• [Data shown]:
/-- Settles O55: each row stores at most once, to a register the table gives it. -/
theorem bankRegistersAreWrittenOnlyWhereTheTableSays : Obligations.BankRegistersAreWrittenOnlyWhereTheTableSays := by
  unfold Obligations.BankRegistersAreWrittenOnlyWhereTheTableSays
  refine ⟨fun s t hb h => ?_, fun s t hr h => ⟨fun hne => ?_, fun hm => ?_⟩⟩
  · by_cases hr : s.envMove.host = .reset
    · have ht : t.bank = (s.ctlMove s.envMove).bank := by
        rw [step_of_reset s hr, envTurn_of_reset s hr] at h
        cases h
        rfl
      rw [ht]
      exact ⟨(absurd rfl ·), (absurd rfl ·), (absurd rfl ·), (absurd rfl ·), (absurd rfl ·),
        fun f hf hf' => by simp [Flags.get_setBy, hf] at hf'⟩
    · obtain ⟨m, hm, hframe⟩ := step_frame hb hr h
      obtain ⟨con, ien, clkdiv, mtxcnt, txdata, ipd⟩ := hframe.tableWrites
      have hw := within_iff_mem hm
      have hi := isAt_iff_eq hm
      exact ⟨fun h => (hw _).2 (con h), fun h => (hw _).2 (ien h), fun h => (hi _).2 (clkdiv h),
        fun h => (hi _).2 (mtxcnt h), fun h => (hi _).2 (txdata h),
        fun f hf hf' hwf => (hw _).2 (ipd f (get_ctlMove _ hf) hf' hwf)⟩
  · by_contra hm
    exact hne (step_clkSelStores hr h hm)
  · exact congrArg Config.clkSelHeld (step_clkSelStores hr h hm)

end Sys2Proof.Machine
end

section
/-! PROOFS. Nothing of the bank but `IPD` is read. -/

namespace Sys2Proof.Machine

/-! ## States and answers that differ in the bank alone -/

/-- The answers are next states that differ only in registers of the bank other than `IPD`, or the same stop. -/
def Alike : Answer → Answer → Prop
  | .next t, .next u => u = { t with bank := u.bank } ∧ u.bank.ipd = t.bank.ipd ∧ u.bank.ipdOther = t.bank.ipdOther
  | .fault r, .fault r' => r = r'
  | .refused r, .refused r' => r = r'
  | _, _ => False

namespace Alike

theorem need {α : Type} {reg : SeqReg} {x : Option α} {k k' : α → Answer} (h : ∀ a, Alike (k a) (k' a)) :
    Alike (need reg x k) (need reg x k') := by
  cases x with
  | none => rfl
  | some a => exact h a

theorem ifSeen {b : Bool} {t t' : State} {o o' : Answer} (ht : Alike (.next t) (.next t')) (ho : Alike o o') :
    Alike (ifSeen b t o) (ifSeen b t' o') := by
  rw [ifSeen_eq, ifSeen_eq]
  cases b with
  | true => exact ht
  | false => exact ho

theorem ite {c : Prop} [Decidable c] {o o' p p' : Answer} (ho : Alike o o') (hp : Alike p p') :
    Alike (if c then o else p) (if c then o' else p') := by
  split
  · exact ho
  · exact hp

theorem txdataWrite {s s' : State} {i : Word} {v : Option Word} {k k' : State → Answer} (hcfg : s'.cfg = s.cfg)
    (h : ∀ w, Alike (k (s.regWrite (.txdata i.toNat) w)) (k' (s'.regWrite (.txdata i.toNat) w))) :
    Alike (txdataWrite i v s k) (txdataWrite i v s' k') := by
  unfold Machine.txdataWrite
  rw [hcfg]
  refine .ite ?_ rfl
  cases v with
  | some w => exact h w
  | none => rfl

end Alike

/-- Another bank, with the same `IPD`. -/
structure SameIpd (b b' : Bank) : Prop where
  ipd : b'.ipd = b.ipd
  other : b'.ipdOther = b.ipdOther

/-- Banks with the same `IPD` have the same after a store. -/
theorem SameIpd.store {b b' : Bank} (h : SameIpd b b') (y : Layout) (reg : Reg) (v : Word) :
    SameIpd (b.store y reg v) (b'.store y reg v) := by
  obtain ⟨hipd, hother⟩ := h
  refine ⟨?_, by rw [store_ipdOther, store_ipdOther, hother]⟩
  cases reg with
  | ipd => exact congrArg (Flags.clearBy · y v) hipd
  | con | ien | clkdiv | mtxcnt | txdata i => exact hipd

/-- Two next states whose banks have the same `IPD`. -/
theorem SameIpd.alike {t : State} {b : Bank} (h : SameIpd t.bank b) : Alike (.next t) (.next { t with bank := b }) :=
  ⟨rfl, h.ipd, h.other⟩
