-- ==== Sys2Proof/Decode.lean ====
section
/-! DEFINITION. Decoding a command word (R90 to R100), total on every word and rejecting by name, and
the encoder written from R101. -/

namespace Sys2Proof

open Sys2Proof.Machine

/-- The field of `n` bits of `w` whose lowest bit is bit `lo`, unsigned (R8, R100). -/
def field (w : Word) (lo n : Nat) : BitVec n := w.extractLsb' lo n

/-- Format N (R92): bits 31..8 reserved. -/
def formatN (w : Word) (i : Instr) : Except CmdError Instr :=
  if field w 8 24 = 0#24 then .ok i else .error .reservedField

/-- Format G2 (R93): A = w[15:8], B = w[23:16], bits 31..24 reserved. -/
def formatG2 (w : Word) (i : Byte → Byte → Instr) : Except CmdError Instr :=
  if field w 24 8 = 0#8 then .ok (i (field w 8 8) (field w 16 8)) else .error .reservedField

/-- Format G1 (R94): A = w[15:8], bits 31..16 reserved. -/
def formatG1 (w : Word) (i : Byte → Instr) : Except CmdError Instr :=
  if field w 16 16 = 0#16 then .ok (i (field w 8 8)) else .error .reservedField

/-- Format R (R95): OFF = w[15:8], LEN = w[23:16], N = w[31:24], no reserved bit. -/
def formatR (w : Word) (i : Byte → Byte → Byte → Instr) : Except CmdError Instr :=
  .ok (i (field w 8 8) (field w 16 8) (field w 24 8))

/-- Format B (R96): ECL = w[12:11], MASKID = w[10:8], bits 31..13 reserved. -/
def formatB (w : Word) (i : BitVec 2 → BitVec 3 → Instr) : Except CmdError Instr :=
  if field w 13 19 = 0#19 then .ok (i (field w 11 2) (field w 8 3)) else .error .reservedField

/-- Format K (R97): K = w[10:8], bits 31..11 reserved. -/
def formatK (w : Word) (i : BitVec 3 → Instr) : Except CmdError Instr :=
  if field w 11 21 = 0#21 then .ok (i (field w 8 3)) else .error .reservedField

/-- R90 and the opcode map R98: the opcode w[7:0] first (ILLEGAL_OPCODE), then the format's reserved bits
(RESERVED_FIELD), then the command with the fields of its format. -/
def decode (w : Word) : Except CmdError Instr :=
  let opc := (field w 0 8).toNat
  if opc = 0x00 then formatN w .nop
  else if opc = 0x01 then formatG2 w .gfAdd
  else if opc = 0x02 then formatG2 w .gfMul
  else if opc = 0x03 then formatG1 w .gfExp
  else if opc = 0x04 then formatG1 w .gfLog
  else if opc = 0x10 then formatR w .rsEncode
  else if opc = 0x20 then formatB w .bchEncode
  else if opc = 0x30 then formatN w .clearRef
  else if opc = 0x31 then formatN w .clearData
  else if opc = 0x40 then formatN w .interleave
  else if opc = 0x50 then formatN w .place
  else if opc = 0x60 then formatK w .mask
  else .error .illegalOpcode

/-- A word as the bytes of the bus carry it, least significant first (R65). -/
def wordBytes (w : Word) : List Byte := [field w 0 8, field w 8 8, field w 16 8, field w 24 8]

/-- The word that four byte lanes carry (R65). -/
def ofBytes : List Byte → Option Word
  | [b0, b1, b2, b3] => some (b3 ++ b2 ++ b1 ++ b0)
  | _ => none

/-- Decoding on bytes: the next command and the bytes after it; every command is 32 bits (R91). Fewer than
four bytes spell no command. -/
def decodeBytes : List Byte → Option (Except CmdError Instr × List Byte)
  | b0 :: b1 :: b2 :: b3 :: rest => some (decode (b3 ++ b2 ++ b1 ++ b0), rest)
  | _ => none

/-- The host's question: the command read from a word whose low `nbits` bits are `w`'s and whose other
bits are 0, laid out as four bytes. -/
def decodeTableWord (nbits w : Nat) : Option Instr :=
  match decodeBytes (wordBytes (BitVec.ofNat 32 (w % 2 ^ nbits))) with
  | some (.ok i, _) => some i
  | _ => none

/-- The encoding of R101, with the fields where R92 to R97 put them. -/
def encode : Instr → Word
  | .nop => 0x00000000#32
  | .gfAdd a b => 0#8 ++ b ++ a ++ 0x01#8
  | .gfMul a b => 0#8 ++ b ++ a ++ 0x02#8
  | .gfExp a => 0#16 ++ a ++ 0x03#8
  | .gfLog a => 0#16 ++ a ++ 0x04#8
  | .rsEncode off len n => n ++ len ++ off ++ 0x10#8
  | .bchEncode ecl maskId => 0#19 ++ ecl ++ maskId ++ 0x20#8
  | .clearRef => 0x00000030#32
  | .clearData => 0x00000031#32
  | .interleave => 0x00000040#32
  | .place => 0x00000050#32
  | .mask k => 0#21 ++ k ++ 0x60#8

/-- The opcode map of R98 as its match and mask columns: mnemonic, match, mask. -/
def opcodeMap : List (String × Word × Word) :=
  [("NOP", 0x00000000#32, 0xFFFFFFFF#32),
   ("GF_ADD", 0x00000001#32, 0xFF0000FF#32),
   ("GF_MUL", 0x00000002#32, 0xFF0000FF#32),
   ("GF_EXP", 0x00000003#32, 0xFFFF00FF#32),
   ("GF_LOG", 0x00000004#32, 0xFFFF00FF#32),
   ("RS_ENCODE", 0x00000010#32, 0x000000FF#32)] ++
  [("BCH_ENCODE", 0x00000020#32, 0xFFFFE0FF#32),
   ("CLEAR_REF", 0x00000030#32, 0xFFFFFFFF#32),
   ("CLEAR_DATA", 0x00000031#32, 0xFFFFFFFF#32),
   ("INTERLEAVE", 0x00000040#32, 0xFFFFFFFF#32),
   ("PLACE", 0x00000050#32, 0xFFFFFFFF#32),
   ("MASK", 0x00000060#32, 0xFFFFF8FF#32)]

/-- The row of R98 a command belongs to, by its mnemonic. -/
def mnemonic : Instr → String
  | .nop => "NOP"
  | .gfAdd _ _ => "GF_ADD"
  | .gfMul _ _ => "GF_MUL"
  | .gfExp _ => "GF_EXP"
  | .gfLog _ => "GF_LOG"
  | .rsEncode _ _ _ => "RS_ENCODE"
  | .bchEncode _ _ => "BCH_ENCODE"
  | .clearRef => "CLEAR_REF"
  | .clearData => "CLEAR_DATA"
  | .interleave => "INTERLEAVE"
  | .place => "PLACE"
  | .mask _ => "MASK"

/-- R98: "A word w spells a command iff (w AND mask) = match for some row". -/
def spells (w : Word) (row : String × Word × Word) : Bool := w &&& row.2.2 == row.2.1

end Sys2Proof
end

• [What to work on]:
Show each line of the data that contains the string "toNat".

• [Result of this task]:
    (h : ∀ w, Alike (k (s.regWrite (.txdata i.toNat) w)) (k' (s'.regWrite (.txdata i.toNat) w))) :
  let opc := (field w 0 8).toNat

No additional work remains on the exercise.